## Your instructions
Beginning with the first line below, please repeat the material exactly, ending with the line that includes "interruptCheck s = .ok".
=-=-=
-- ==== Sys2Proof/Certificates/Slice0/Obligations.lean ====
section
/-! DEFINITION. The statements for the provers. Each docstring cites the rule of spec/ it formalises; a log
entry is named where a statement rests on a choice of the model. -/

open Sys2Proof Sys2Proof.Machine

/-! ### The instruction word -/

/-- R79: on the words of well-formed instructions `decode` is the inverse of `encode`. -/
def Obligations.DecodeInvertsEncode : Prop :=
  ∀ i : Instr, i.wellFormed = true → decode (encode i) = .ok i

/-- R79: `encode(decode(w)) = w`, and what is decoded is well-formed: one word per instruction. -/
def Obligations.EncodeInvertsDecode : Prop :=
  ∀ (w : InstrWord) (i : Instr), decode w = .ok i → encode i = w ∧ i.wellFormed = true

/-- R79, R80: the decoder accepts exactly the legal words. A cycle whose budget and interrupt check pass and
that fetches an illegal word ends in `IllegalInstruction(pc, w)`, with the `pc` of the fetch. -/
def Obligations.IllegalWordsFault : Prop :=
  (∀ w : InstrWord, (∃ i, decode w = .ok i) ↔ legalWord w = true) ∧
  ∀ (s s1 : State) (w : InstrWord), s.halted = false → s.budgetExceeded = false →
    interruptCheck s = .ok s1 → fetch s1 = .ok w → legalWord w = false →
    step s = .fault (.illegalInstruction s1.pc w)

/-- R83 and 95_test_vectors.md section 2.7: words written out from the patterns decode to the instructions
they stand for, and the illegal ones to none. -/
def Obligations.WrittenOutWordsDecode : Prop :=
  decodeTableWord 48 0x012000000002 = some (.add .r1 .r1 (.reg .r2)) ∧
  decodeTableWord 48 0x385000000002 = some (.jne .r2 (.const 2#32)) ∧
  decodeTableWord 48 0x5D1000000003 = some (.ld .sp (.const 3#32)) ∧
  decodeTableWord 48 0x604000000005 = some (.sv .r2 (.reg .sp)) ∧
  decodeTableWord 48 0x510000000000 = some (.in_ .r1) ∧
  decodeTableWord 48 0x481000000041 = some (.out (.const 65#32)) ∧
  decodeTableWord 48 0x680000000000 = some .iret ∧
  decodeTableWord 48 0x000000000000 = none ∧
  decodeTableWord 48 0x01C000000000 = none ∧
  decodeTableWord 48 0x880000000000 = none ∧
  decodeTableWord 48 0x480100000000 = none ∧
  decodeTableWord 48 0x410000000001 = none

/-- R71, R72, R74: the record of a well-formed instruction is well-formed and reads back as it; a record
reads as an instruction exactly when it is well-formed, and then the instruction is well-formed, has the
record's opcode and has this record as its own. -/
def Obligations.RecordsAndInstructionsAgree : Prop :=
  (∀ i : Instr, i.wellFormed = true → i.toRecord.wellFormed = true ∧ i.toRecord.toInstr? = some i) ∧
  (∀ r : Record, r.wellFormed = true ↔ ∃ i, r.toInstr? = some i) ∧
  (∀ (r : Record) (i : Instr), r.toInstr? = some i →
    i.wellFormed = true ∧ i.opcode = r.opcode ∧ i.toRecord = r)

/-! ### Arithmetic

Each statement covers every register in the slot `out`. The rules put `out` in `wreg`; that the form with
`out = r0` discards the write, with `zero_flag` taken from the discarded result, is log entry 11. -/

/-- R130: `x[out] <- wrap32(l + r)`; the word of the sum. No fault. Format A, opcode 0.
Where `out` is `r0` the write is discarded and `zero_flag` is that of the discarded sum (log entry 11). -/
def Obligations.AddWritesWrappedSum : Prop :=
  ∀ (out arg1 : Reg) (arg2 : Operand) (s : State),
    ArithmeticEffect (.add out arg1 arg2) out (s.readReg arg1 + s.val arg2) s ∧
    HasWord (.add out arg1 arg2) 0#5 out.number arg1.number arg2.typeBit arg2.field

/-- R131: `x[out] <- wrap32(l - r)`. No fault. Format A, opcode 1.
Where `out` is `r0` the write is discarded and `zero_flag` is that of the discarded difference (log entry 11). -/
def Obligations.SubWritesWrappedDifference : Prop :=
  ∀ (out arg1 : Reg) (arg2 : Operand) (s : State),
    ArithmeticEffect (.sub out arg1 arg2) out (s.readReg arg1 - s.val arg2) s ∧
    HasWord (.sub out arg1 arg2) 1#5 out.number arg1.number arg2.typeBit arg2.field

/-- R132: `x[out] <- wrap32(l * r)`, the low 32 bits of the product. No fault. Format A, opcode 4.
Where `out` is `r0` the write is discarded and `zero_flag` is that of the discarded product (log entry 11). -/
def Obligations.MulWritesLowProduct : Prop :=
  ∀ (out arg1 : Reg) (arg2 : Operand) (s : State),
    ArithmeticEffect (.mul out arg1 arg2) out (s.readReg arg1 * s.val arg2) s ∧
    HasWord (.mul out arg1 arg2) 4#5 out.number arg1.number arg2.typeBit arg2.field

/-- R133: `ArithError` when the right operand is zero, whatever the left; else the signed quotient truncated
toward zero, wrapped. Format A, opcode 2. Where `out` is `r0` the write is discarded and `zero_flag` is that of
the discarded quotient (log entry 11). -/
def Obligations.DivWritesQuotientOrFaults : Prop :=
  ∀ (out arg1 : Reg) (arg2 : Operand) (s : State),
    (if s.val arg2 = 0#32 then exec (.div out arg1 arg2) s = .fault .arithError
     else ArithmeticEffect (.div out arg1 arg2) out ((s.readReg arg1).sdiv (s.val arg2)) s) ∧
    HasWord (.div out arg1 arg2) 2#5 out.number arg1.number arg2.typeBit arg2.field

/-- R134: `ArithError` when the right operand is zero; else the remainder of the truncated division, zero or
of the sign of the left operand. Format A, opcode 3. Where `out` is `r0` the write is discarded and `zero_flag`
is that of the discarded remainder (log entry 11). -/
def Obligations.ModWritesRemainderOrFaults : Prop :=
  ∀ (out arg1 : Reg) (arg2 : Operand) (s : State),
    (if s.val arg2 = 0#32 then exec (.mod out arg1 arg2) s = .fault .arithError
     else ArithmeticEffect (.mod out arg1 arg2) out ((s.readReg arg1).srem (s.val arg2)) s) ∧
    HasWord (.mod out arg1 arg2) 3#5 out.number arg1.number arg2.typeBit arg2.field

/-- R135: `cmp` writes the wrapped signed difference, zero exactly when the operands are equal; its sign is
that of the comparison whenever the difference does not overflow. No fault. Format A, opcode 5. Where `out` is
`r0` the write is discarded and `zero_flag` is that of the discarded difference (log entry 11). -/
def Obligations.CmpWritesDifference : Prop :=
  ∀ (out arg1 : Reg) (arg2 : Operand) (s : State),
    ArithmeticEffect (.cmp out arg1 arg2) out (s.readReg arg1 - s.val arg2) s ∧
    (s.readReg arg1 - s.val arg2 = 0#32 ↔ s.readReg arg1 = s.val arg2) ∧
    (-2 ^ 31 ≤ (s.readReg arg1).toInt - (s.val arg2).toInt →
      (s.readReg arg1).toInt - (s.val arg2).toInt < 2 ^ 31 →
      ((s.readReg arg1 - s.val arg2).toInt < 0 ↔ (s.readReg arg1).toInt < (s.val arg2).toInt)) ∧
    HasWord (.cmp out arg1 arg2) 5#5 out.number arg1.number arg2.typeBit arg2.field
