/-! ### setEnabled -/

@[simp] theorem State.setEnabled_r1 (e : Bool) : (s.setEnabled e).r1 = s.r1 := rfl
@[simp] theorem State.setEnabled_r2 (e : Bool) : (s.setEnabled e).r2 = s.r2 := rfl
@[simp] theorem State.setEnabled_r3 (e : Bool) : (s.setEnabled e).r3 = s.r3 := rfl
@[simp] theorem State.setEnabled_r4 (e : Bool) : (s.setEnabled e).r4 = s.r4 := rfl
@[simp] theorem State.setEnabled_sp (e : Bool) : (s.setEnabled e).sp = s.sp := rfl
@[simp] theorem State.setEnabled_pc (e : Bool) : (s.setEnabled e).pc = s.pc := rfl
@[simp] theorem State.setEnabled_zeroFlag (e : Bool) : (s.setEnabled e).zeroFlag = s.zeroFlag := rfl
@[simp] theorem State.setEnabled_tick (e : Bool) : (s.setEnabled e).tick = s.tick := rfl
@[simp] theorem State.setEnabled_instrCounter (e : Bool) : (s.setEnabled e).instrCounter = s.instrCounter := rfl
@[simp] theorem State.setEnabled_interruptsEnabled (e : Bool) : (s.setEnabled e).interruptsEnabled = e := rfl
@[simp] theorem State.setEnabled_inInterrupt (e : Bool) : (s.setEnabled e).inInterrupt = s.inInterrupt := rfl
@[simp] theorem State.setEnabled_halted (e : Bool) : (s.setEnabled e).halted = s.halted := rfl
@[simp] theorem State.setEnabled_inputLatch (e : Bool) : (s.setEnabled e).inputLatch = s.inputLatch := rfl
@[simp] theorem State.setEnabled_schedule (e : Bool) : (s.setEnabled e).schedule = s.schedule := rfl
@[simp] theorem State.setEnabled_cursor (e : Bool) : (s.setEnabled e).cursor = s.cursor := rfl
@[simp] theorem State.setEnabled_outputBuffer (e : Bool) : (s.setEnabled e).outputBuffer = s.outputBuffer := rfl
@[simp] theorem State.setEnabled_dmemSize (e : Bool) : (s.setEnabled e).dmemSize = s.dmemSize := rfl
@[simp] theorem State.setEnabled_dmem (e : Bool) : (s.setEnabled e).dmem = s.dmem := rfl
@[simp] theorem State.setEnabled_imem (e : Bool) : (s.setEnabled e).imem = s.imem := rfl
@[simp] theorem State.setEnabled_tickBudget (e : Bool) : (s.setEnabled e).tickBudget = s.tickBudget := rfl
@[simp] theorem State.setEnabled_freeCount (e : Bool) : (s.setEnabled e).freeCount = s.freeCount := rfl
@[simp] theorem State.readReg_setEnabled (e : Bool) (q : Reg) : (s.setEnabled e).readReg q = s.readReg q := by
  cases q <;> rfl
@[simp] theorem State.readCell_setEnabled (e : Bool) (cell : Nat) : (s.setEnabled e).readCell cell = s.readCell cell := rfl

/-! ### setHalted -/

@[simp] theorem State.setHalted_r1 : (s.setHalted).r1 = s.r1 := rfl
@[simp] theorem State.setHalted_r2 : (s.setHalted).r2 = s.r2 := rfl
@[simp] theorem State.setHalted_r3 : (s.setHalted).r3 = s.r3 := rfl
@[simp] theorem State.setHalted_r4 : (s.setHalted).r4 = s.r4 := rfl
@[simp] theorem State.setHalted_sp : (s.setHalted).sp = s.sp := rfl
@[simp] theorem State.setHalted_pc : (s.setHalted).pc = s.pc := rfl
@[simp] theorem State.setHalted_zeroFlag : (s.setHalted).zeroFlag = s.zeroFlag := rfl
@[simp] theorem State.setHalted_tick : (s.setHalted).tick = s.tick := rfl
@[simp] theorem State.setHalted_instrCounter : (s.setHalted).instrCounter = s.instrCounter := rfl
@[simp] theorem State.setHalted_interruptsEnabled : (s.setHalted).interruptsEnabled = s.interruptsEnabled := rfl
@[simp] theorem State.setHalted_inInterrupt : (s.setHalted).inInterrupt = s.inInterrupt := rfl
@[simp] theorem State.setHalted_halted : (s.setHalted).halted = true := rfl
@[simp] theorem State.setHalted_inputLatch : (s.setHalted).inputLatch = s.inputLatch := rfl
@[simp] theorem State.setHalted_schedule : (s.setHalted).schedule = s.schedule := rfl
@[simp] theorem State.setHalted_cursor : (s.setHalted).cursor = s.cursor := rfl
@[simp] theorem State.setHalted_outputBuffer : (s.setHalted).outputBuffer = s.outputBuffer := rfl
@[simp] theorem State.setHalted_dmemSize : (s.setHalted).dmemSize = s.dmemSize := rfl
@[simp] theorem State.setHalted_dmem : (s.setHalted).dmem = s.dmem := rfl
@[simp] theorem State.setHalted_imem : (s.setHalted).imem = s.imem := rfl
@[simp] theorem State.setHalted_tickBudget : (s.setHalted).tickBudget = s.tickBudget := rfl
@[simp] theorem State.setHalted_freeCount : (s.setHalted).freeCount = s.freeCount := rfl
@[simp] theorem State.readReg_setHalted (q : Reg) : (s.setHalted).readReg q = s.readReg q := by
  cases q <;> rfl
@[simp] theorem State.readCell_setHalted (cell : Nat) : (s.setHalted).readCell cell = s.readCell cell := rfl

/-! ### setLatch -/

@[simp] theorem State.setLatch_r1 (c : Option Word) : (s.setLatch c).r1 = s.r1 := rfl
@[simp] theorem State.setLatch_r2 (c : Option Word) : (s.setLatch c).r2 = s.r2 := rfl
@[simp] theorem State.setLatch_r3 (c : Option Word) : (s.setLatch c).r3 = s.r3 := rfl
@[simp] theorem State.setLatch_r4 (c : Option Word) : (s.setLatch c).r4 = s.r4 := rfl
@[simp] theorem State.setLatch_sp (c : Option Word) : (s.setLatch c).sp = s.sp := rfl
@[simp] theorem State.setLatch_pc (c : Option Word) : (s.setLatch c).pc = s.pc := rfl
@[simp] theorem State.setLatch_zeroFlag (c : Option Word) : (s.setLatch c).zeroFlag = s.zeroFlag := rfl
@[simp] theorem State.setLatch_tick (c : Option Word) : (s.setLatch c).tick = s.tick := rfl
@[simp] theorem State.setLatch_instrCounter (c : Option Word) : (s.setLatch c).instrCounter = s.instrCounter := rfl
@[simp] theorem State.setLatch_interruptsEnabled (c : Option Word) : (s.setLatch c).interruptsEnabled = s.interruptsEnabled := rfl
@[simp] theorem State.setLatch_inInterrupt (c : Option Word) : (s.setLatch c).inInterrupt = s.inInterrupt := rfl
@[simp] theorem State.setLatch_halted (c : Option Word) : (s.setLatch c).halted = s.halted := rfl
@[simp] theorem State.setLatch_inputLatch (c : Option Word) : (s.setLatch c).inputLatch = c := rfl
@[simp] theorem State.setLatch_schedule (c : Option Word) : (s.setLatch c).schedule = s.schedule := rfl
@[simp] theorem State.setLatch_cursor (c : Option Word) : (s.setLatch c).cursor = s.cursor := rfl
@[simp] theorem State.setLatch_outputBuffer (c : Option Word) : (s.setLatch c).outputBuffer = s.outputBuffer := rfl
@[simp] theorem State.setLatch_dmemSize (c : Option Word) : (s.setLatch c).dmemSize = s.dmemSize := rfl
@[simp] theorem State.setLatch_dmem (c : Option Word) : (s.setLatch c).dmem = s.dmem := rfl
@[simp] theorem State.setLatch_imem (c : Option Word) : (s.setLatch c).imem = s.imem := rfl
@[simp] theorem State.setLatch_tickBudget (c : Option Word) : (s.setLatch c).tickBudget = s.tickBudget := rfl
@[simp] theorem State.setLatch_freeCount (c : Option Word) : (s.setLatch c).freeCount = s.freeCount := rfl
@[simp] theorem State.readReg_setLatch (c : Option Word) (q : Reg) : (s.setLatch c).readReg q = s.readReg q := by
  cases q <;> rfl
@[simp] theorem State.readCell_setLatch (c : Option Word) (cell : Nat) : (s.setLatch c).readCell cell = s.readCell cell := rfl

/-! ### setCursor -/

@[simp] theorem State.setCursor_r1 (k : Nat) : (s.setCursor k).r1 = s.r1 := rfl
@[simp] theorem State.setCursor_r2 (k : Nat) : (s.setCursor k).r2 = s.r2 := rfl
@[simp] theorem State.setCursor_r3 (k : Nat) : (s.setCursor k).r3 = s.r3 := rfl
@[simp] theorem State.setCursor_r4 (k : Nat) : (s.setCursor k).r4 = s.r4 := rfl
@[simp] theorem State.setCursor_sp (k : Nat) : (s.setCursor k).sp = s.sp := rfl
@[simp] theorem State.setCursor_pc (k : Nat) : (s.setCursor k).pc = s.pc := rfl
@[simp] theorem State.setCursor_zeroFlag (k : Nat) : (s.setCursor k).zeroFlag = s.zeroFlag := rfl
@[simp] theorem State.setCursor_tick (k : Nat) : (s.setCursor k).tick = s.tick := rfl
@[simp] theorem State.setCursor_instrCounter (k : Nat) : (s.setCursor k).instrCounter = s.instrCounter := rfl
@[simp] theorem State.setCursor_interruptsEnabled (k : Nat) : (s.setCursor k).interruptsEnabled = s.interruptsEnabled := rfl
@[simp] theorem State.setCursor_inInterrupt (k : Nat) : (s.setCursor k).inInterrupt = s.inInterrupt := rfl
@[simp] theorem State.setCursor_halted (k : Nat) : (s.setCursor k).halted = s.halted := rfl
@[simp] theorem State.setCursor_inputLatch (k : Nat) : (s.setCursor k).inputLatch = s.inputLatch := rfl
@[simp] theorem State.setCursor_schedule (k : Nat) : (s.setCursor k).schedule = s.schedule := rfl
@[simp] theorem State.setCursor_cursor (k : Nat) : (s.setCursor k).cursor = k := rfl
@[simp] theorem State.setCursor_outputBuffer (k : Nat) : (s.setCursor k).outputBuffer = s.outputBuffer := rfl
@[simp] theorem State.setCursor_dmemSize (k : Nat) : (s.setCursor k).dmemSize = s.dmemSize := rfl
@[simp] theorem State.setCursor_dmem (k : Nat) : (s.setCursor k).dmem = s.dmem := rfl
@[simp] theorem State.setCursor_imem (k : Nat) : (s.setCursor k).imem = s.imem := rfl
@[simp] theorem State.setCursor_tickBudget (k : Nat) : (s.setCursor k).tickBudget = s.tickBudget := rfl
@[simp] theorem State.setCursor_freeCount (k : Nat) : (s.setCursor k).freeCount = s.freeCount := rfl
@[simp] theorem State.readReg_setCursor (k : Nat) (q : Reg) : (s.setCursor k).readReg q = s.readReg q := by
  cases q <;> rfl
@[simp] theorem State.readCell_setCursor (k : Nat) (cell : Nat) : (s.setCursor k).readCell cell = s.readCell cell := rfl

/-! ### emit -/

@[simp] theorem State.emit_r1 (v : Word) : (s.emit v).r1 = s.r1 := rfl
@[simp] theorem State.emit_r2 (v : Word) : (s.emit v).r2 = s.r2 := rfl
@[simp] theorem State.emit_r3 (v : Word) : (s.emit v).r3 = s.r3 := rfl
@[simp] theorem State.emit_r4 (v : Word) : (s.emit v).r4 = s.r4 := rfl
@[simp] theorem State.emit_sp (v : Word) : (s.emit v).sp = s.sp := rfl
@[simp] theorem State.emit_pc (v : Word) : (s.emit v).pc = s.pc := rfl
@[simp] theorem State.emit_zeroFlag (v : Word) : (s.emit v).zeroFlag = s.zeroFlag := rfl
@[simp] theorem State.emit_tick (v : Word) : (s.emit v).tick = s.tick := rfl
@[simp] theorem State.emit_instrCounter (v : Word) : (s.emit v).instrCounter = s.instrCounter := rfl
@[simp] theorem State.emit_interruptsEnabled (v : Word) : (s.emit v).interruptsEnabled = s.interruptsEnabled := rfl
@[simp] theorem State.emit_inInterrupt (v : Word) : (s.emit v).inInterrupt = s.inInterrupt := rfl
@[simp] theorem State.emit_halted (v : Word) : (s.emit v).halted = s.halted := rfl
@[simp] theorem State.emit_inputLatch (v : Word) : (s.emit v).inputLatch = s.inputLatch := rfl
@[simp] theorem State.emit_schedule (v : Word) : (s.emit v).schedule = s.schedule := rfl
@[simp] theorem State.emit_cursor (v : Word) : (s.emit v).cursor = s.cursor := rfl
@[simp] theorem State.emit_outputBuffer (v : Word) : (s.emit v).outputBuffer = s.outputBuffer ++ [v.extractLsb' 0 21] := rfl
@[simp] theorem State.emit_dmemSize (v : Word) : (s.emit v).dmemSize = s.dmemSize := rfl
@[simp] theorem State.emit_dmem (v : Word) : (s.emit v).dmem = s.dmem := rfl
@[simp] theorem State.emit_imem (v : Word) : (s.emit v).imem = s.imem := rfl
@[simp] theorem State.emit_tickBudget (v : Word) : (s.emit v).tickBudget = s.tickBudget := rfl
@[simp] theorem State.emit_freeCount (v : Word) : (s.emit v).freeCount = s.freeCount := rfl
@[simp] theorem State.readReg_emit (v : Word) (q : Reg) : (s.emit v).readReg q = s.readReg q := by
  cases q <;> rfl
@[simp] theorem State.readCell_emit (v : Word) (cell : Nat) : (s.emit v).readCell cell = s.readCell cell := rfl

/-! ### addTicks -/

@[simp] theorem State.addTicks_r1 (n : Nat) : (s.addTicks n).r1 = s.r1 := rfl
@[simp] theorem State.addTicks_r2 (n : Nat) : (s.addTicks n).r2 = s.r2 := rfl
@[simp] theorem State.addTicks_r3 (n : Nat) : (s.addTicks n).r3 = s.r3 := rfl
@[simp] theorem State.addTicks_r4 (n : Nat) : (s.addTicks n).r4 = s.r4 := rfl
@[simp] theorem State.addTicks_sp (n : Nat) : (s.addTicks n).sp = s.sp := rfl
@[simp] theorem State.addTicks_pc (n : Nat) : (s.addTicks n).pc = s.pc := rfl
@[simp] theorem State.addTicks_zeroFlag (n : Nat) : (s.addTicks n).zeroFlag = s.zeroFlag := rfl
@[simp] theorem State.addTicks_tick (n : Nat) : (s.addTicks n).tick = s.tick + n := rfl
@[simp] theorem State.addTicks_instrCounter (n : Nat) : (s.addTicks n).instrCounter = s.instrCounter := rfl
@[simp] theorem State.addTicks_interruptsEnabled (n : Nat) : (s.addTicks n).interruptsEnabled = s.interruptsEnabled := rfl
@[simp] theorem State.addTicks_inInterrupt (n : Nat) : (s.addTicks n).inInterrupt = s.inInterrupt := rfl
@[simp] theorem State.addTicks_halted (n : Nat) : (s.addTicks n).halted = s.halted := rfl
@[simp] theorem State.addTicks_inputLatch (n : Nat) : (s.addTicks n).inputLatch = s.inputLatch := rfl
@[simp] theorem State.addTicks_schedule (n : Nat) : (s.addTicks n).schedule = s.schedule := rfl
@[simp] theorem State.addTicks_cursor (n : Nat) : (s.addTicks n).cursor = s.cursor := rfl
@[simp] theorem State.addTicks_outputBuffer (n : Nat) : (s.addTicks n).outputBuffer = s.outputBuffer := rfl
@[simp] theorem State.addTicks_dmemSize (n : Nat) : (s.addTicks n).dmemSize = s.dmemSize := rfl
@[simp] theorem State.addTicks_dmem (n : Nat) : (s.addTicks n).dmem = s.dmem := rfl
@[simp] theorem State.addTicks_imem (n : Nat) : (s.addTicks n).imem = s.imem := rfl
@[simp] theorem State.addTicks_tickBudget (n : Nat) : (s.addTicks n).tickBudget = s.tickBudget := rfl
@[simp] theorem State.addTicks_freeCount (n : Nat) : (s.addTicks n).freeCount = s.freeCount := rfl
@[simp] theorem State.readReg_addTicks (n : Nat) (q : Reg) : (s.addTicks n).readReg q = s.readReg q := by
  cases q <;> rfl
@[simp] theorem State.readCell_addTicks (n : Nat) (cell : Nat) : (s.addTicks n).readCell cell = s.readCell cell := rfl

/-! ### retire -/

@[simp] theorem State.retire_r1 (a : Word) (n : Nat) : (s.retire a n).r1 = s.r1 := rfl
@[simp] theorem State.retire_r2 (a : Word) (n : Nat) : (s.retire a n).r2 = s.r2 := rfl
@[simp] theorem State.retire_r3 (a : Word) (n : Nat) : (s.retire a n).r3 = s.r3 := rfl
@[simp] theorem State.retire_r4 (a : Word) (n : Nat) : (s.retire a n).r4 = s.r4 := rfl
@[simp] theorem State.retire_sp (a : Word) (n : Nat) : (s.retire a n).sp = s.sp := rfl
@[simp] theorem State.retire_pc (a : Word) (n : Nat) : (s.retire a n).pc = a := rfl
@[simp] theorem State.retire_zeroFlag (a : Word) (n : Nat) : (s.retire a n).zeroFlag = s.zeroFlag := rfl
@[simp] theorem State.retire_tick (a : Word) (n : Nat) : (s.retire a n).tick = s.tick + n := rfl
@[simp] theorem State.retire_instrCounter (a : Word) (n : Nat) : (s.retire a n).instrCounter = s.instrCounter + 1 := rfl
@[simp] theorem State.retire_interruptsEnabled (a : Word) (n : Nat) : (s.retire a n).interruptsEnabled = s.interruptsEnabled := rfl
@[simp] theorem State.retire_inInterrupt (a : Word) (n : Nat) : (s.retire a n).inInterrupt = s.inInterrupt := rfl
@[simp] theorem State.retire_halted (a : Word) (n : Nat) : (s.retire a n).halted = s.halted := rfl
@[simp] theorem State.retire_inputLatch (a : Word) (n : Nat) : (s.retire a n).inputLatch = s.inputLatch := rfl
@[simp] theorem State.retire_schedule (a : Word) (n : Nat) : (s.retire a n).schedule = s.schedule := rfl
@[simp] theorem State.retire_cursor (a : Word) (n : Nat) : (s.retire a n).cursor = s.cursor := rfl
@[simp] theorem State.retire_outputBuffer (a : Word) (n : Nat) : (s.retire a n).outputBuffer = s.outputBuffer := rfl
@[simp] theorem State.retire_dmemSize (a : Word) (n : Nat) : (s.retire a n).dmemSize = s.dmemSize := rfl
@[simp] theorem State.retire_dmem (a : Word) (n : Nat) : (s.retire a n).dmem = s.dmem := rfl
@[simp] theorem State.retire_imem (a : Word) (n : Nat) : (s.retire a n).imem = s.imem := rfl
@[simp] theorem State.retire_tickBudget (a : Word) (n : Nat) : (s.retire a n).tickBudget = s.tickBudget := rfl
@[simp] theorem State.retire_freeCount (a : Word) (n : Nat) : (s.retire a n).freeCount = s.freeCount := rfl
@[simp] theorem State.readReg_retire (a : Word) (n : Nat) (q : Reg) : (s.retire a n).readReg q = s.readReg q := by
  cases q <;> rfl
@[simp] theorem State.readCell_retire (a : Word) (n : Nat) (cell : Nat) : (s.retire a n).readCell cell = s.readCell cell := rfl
=-=-=
## Exercise solution
-- ==== Sys2Proof/Certificates/Slice0/Obligations.lean ====
section
/-! DEFINITION. The statements for the provers. Each docstring cites the rule of spec/ it formalises; a log
entry is named where a statement rests on a choice of the model. -/

open Sys2Proof Sys2Proof.Machine

/-! ### The instruction word -/

/-- R79: on the words of well-formed instructions `decode` is the inverse of `encode`. -/
def Obligations.DecodeInvertsEncode : Prop :=
  ∀ i : Instr, i.wellFormed = true → decode (encode i) = .ok i

/-- R79: `encode(decode(w)) = w`, and what is decoded is well-formed: one word per instruction. -/
def Obligations.EncodeInvertsDecode : Prop :=
  ∀ (w : InstrWord) (i : Instr), decode w = .ok i → encode i = w ∧ i.wellFormed = true

/-- R79, R80: the decoder accepts exactly the legal words. A cycle whose budget and interrupt check pass and
that fetches an illegal word ends in `IllegalInstruction(pc, w)`, with the `pc` of the fetch. -/
def Obligations.IllegalWordsFault : Prop :=
  (∀ w : InstrWord, (∃ i, decode w = .ok i) ↔ legalWord w = true) ∧
  ∀ (s s1 : State) (w : InstrWord), s.halted = false → s.budgetExceeded = false →
    interruptCheck s = .ok s1 → fetch s1 = .ok w → legalWord w = false →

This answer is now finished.